If you have a specific trigger you may want to research the movie ahead of time for content. Resources like does the dog die help. Depending on your exact needs you may be able to use other tactics like watching with a friend.
With games this is different in a couple big ways.
With movies, there are still accessibility things that people do rightly complain about, like the sound mixing. Whispery actors mixed purely for movie theaters is an accessibility problem, even if it’s not typically framed that way.
Granular difficulty options also help.

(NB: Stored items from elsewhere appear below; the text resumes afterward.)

/-- The instruction at the program counter, and its length in bytes. -/
def Lantern.fetch (l : Lantern) : Option (BitVec 32 × Nat) :=
  match l.parcel l.pc.toNat with
  | none => none
  | some lo =>
    if lo % 4 == 3 then (l.parcel (l.pc.toNat + 2)).map (fun hi => (BitVec.ofNat 32 (lo + 65536 * hi), 4))
    else (expand lo).map (fun w => (w, 2))

/-! ### Integer arithmetic -/

def alu (f3 : Nat) (alt : Bool) (a b : Word) : Word :=
  match f3 with
  | 0 => if alt then a - b else a + b
  | 1 => a <<< (b.toNat % 64)
  | 2 => if a.slt b then 1 else 0
  | 3 => if a.ult b then 1 else 0
  | 4 => a ^^^ b
  | 5 => if alt then a.sshiftRight (b.toNat % 64) else a >>> (b.toNat % 64)
  | 6 => a ||| b
  | _ => a &&& b

/-- The 32-bit forms: their result is sign-extended. -/
def aluW (f3 : Nat) (alt : Bool) (a b : Word) : Word :=
  let x := a.setWidth 32
  let y := b.setWidth 32
  BitVec.signExtend 64 (match f3 with
    | 0 => if alt then x - y else x + y
    | 1 => x <<< (y.toNat % 32)
    | _ => if alt then x.sshiftRight (y.toNat % 32) else x >>> (y.toNat % 32))

/-- The M extension over `n` bits: a division by zero gives all ones and the dividend. -/
def mulDiv (n f3 : Nat) (a b : BitVec n) : BitVec n :=
  match f3 with
  | 0 => a * b
  | 1 => BitVec.ofInt n (a.toInt * b.toInt / 2 ^ n)
  | 2 => BitVec.ofInt n (a.toInt * b.toNat / 2 ^ n)
  | 3 => BitVec.ofNat n (a.toNat * b.toNat / 2 ^ n)
  | 4 => if b == 0 then BitVec.allOnes n else BitVec.ofInt n (a.toInt.tdiv b.toInt)
  | 5 => if b == 0 then BitVec.allOnes n else a / b
  | 6 => if b == 0 then a else BitVec.ofInt n (a.toInt.tmod b.toInt)
  | _ => if b == 0 then a else a % b

/-- An OP or OP-32 instruction; none for an encoding that is not one. -/
def opResult (w : BitVec 32) (narrow : Bool) (a b : Word) : Option Word :=
  let f3 := wF3 w
  let shaped := !narrow || f3 == 0 || f3 == 1 || f3 == 5
  match wF7 w with
  | 0 => if shaped then some (if narrow then aluW f3 false a b else alu f3 false a b) else none
  | 0x20 => if f3 == 0 || f3 == 5 then some (if narrow then aluW f3 true a b else alu f3 true a b) else none
  | 1 =>
    if !narrow then some (mulDiv 64 f3 a b)
    else if f3 == 0 || 4 ≤ f3 then some ((mulDiv 32 f3 (a.setWidth 32) (b.setWidth 32)).signExtend 64)
    else none
  | _ => none

/-- An OP-IMM or OP-IMM-32 instruction. -/
def immResult (w : BitVec 32) (narrow : Bool) (a : Word) : Option Word :=
  let f3 := wF3 w
  let run (alt : Bool) (b : Word) : Word := if narrow then aluW f3 alt a b else alu f3 alt a b
  let sh := if narrow then bits w.toNat 24 20 else bits w.toNat 25 20
  let top := if narrow then wF7 w else bits w.toNat 31 26 * 2
  match f3 with
  | 1 => if top == 0 then some (run false (BitVec.ofNat 64 sh)) else none
  | 5 => if top == 0 || top == 0x20 then some (run (top == 0x20) (BitVec.ofNat 64 sh)) else none
  | _ => if narrow && f3 != 0 then none else some (run false (immI w))

def branchTaken (f3 : Nat) (a b : Word) : Option Bool :=
  match f3 with
  | 0 => some (a == b)
  | 1 => some (a != b)
  | 4 => some (a.slt b)
  | 5 => some (!a.slt b)
  | 6 => some (a.ult b)
  | 7 => some (!a.ult b)
  | _ => none

/-! ### Loads, stores and atomics (R229, R235) -/

/-- An aligned access that the regions allow (R235). -/
def Lantern.may (l : Lantern) (right : Pmp → Bool) (addr : Word) (n : Nat) : Bool :=
  addr.toNat % n == 0 && userMay l right addr.toNat n

def Lantern.load (l : Lantern) (addr : Word) (n : Nat) : Option Nat :=
  if l.may (·.r) addr n then some (leNat (readBytes l.mem addr.toNat n)) else none

def Lantern.store (l : Lantern) (addr : Word) (n v : Nat) : Option Lantern :=
  if l.may (·.w) addr n then some { l with mem := writeBytes l.mem addr.toNat (leBytes n v) } else none

/-- A loaded value by width and sign. -/
def loaded (f3 v : Nat) : Word :=
  match f3 with
  | 0 => sext 8 v
  | 1 => sext 16 v
  | 2 => sext 32 v
  | _ => BitVec.ofNat 64 v

/-- What an atomic operation stores, on words of `n` bits. -/
def amo (f5 n : Nat) (old new : BitVec n) : Option (BitVec n) :=
  match f5 with
  | 0x01 => some new
  | 0x00 => some (old + new)
  | 0x04 => some (old ^^^ new)
  | 0x0C => some (old &&& new)
  | 0x08 => some (old ||| new)
  | 0x10 => some (if old.slt new then old else new)
  | 0x14 => some (if old.slt new then new else old)
  | 0x18 => some (if old.ult new then old else new)
  | 0x1C => some (if old.ult new then new else old)
  | _ => none

/-- An A instruction over `n` bytes: LR sets the reservation, SC uses it up, and the others read, combine and write. -/
def Lantern.atomic (l : Lantern) (w : BitVec 32) (n : Nat) : Option Lantern :=
  let addr := l.rx (wRs1 w)
  let ext (v : Nat) : Word := if n == 4 then sext 32 v else BitVec.ofNat 64 v
  let src := (l.rx (wRs2 w)).toNat % 2 ^ (8 * n)
  match bits w.toNat 31 27 with
  | 0x02 =>
    if wRs2 w != 0 then none
    else (l.load addr n).map (fun v => { l.wx (wRd w) (ext v) with resv := some (addr.toNat, n) })
  | 0x03 =>
    if !l.may (·.w) addr n then none
    else if l.resv == some (addr.toNat, n) then
      (l.store addr n src).map (fun l => { l.wx (wRd w) 0 with resv := none })
    else some { l.wx (wRd w) 1 with resv := none }
  | f5 =>
    match l.load addr n with
    | none => none
    | some old =>
      match amo f5 (8 * n) (BitVec.ofNat (8 * n) old) (BitVec.ofNat (8 * n) src) with
      | none => none
      | some v => (l.store addr n v.toNat).map (fun l => l.wx (wRd w) (ext old))

/-! ### Floating point (the F and D extensions) -/

def f64 : FFmt := { eb := 11, mb := 52, bias := 1023, top := .ieee }

/-- FP32 or FP64 by the fmt field; none for another. -/
def fpFmt (n : Nat) : Option FFmt := if n == 0 then some f32 else if n == 1 then some f64 else none

def flagNV : Nat := 16
def flagDZ : Nat := 8
def flagOF : Nat := 4
def flagUF : Nat := 2
def flagNX : Nat := 1

/-- The canonical NaN. -/
def FFmt.quiet (f : FFmt) : Nat := (2 ^ f.eb - 1) * 2 ^ f.mb + 2 ^ (f.mb - 1)
def FFmt.infCode (f : FFmt) : Nat := (2 ^ f.eb - 1) * 2 ^ f.mb
def FFmt.signed (f : FFmt) (neg : Bool) (mag : Nat) : Nat := (if neg then 2 ^ (f.eb + f.mb) else 0) + mag

/-- m · 2^e in units of 2^q under a rounding mode, and whether it is inexact. -/
def roundTo (rm : Nat) (neg : Bool) (m : Nat) (e q : Int) : Nat × Bool :=
  if q ≤ e then (m * 2 ^ (e - q).toNat, false)
  else
    let k := (q - e).toNat
    let v := m / 2 ^ k
    let r := m % 2 ^ k
    let up := match rm with
      | 0 => decide (2 ^ (k - 1) < r) || (r == 2 ^ (k - 1) && v % 2 == 1)
      | 1 => false
      | 2 => neg && r != 0
      | 3 => !neg && r != 0
      | _ => decide (2 ^ (k - 1) ≤ r)
    (if up then v + 1 else v, r != 0)

/-- A finite non-zero value rounded to a format: its code and its flags, tininess being found after rounding. -/
def FFmt.roundFin (f : FFmt) (rm : Nat) (neg : Bool) (m : Nat) (e : Int) : Nat × Nat :=
  let q0 : Int := 1 - (f.bias : Int) - f.mb
  let q1 : Int := (Nat.log2 m : Int) + e - f.mb
  let q := max q1 q0
  let r := roundTo rm neg m e q
  let mag := r.1 + (q - q0).toNat * 2 ^ f.mb
  if f.infCode ≤ mag then
    let toInf := match rm with
      | 1 => false
      | 2 => neg
      | 3 => !neg
      | _ => true
    (f.signed neg (if toInf then f.infCode else f.infCode - 1), flagOF + flagNX)
  else
    let tiny := q1 < q0 && !(q1 + 1 == q0 && (roundTo rm neg m e q1).1 == 2 ^ (f.mb + 1))
    (f.signed neg mag, (if tiny && r.2 then flagUF else 0) + (if r.2 then flagNX else 0))

/-- A value as a code of a format, with its flags. -/
def FFmt.put (f : FFmt) (rm : Nat) (v : FV) : Nat × Nat :=
  match v with
  | .nan _ => (f.quiet, 0)
  | .inf neg => (f.signed neg f.infCode, 0)
  | .fin neg m e => if m == 0 then (f.signed neg 0, 0) else f.roundFin rm neg m e

/-- A signalling NaN. -/
def FFmt.isSnan (f : FFmt) (c : Nat) : Bool := (f.value c).isNan && !c.testBit (f.mb - 1)

/-- A code of an f register: a narrow one has to be boxed in ones. -/
def FFmt.unbox (f : FFmt) (v : Word) : Nat :=
  if f.eb == 11 then v.toNat else if v.toNat / 2 ^ 32 == 0xFFFFFFFF then v.toNat % 2 ^ 32 else f.quiet
def FFmt.box (f : FFmt) (c : Nat) : Word :=
  if f.eb == 11 then BitVec.ofNat 64 c else BitVec.ofNat 64 (0xFFFFFFFF * 2 ^ 32 + c % 2 ^ 32)

/-- An exact sum, whose zero takes its sign from the rounding mode. -/
def addSigned (rm : Nat) (a b : FV) : FV :=
  match a, b with
  | .fin x m e, .fin y n g =>
    match (FV.fin x m e).add (.fin y n g) with
    | .fin z k h => if k == 0 then .fin (if m == 0 && n == 0 && x == y then x else rm == 2) 0 0 else .fin z k h
    | v => v
  | _, _ => a.add b

/-- The operation made a NaN of values that are not. -/
def madeNan (l : List FV) (r : FV) : Nat := if r.isNan && !l.any FV.isNan then flagNV else 0

/-- The opposite of a value, zeros and NaNs among them. -/
def FV.flip : FV → FV
  | .nan b => .nan (!b)
  | .inf b => .inf (!b)
  | .fin b m e => .fin (!b) m e

/-- a · b + c, rounded once. -/
def fused (f : FFmt) (rm : Nat) (a b c : FV) : Nat × Nat :=
  let p := a.mul b
  let r := addSigned rm p c
  let out := f.put rm r
  (out.1, out.2 ||| madeNan [a, b, c] p ||| madeNan [a, b, c] r ||| (if p.isNan && !a.isNan && !b.isNan then flagNV else 0))

def divValue (a b : FV) : FV × Nat :=
  match a, b with
  | .nan _, _ => (.nan false, 0)
  | _, .nan _ => (.nan false, 0)
  | .inf _, .inf _ => (.nan false, flagNV)
  | .inf x, .fin y _ _ => (.inf (x != y), 0)
  | .fin x _ _, .inf y => (.fin (x != y) 0 0, 0)
  | .fin x m e, .fin y n g =>
    if n == 0 then (if m == 0 then (.nan false, flagNV) else (.inf (x != y), flagDZ))
    else if m == 0 then (.fin (x != y) 0 0, 0)
    else (quotient (x != y) m n (e - g), 0)

/-- A square root with 64 extra bits and a sticky bit. -/
def sqrtValue (a : FV) : FV × Nat :=
  match a with
  | .nan _ => (.nan false, 0)
  | .inf neg => if neg then (.nan false, flagNV) else (.inf false, 0)
  | .fin neg m e =>
    if m == 0 then (.fin neg 0 0, 0)
    else if neg then (.nan false, flagNV)
    else
      let odd := e % 2 != 0
      let m1 := (if odd then 2 * m else m) * 2 ^ 128
      let e1 := (if odd then e - 1 else e) - 128
      let r := Nat.sqrt m1
      (.fin false (2 * r + (if r * r == m1 then 0 else 1)) (e1 / 2 - 1), 0)

/-- FMIN and FMAX: a NaN gives way to a number, and −0 is below +0. -/
def pickOne (f : FFmt) (wantMax : Bool) (a b : Nat) : Nat × Nat :=
  let u := f.value a
  let v := f.value b
  let nv := if f.isSnan a || f.isSnan b then flagNV else 0
  if u.isNan && v.isNan then (f.quiet, nv)
  else if u.isNan then (b, nv)
  else if v.isNan then (a, nv)
  else (if u.lt v == wantMax then b else a, nv)

/-- FEQ, FLT and FLE: comparisons of numbers, both zeros being equal. -/
def fpCompare (f : FFmt) (f3 : Nat) (a b : Nat) : Option (Word × Nat) :=
  let u := f.value a
  let v := f.value b
  let nan := u.isNan || v.isNan
  let eq := (u.isZero && v.isZero) || (!nan && !u.lt v && !v.lt u)
  let lt := !nan && !(u.isZero && v.isZero) && u.lt v
  let quietNv := if f.isSnan a || f.isSnan b then flagNV else 0
  let one (b : Bool) : Word := if b then 1 else 0
  match f3 with
  | 2 => some (one (!nan && eq), quietNv)
  | 1 => some (one lt, if nan then flagNV else 0)
  | 0 => some (one (!nan && (lt || eq)), if nan then flagNV else 0)
  | _ => none

/-- FCLASS. -/
def fpClass (f : FFmt) (c : Nat) : Word :=
  match f.value c with
  | .nan _ => if f.isSnan c then 0x100 else 0x200
  | .inf neg => if neg then 0x1 else 0x80
  | .fin neg m _ =>
    if m == 0 then (if neg then 0x8 else 0x10)
    else if m < 2 ^ f.mb then (if neg then 0x4 else 0x20)
    else (if neg then 0x2 else 0x40)

/-- A value as an integer: W, WU, L, LU by `kind`, saturating outside the range. -/
def fpToInt (rm kind : Nat) (v : FV) : Word × Nat :=
  let width := if kind < 2 then 32 else 64
  let signed := kind % 2 == 0
  let hi : Int := if signed then 2 ^ (width - 1) - 1 else 2 ^ width - 1
  let lo : Int := if signed then -2 ^ (width - 1) else 0
  let out (i : Int) : Word := if width == 32 then sext 32 (BitVec.ofInt 32 i).toNat else BitVec.ofInt 64 i
  match v with
  | .nan _ => (out hi, flagNV)
  | .inf neg => (out (if neg then lo else hi), flagNV)
  | .fin neg m e =>
    let r := roundTo rm neg m e 0
    let i : Int := if neg then -(r.1 : Int) else r.1
    if i < lo then (out lo, flagNV) else if hi < i then (out hi, flagNV) else (out i, if r.2 then flagNX else 0)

Things like being able to make the parry timings easier or harder than that rest of the difficulty.
If your difficulty presets are turning a bunch of levers at once, letting folks make their own can be very helpful.
There’s also things that aren’t often considered difficulty, but that can definitely make a game harder for some folks.
With Witcher 3 the only way I was able to play it successfully was modding it to be able to ignore a bunch of mechanics I found tedious. Things like ignoring carry weight, turning off item durability, lengthening potion duration, having items scale to my level, and hoovering up loot. Inventory management is often exhausting for me.
It’s not an easy fix this can break a game’s economy, and I think I had separate mods to reduce the impact of that.
Difficulty is much harder to research. It’s relatively easy to find if there’s depictions of drug use in a movie.
It’s much harder to tell how hard or easy a game is. I’m reasonably experienced with games, and every time I start one I still waffle over difficulty.
Dark souls often has both its difficulty and the importance of its difficulty to the experience overblown. You can still have encounters like Asylum Demon and Sen’s Fortress alongside difficulty settings.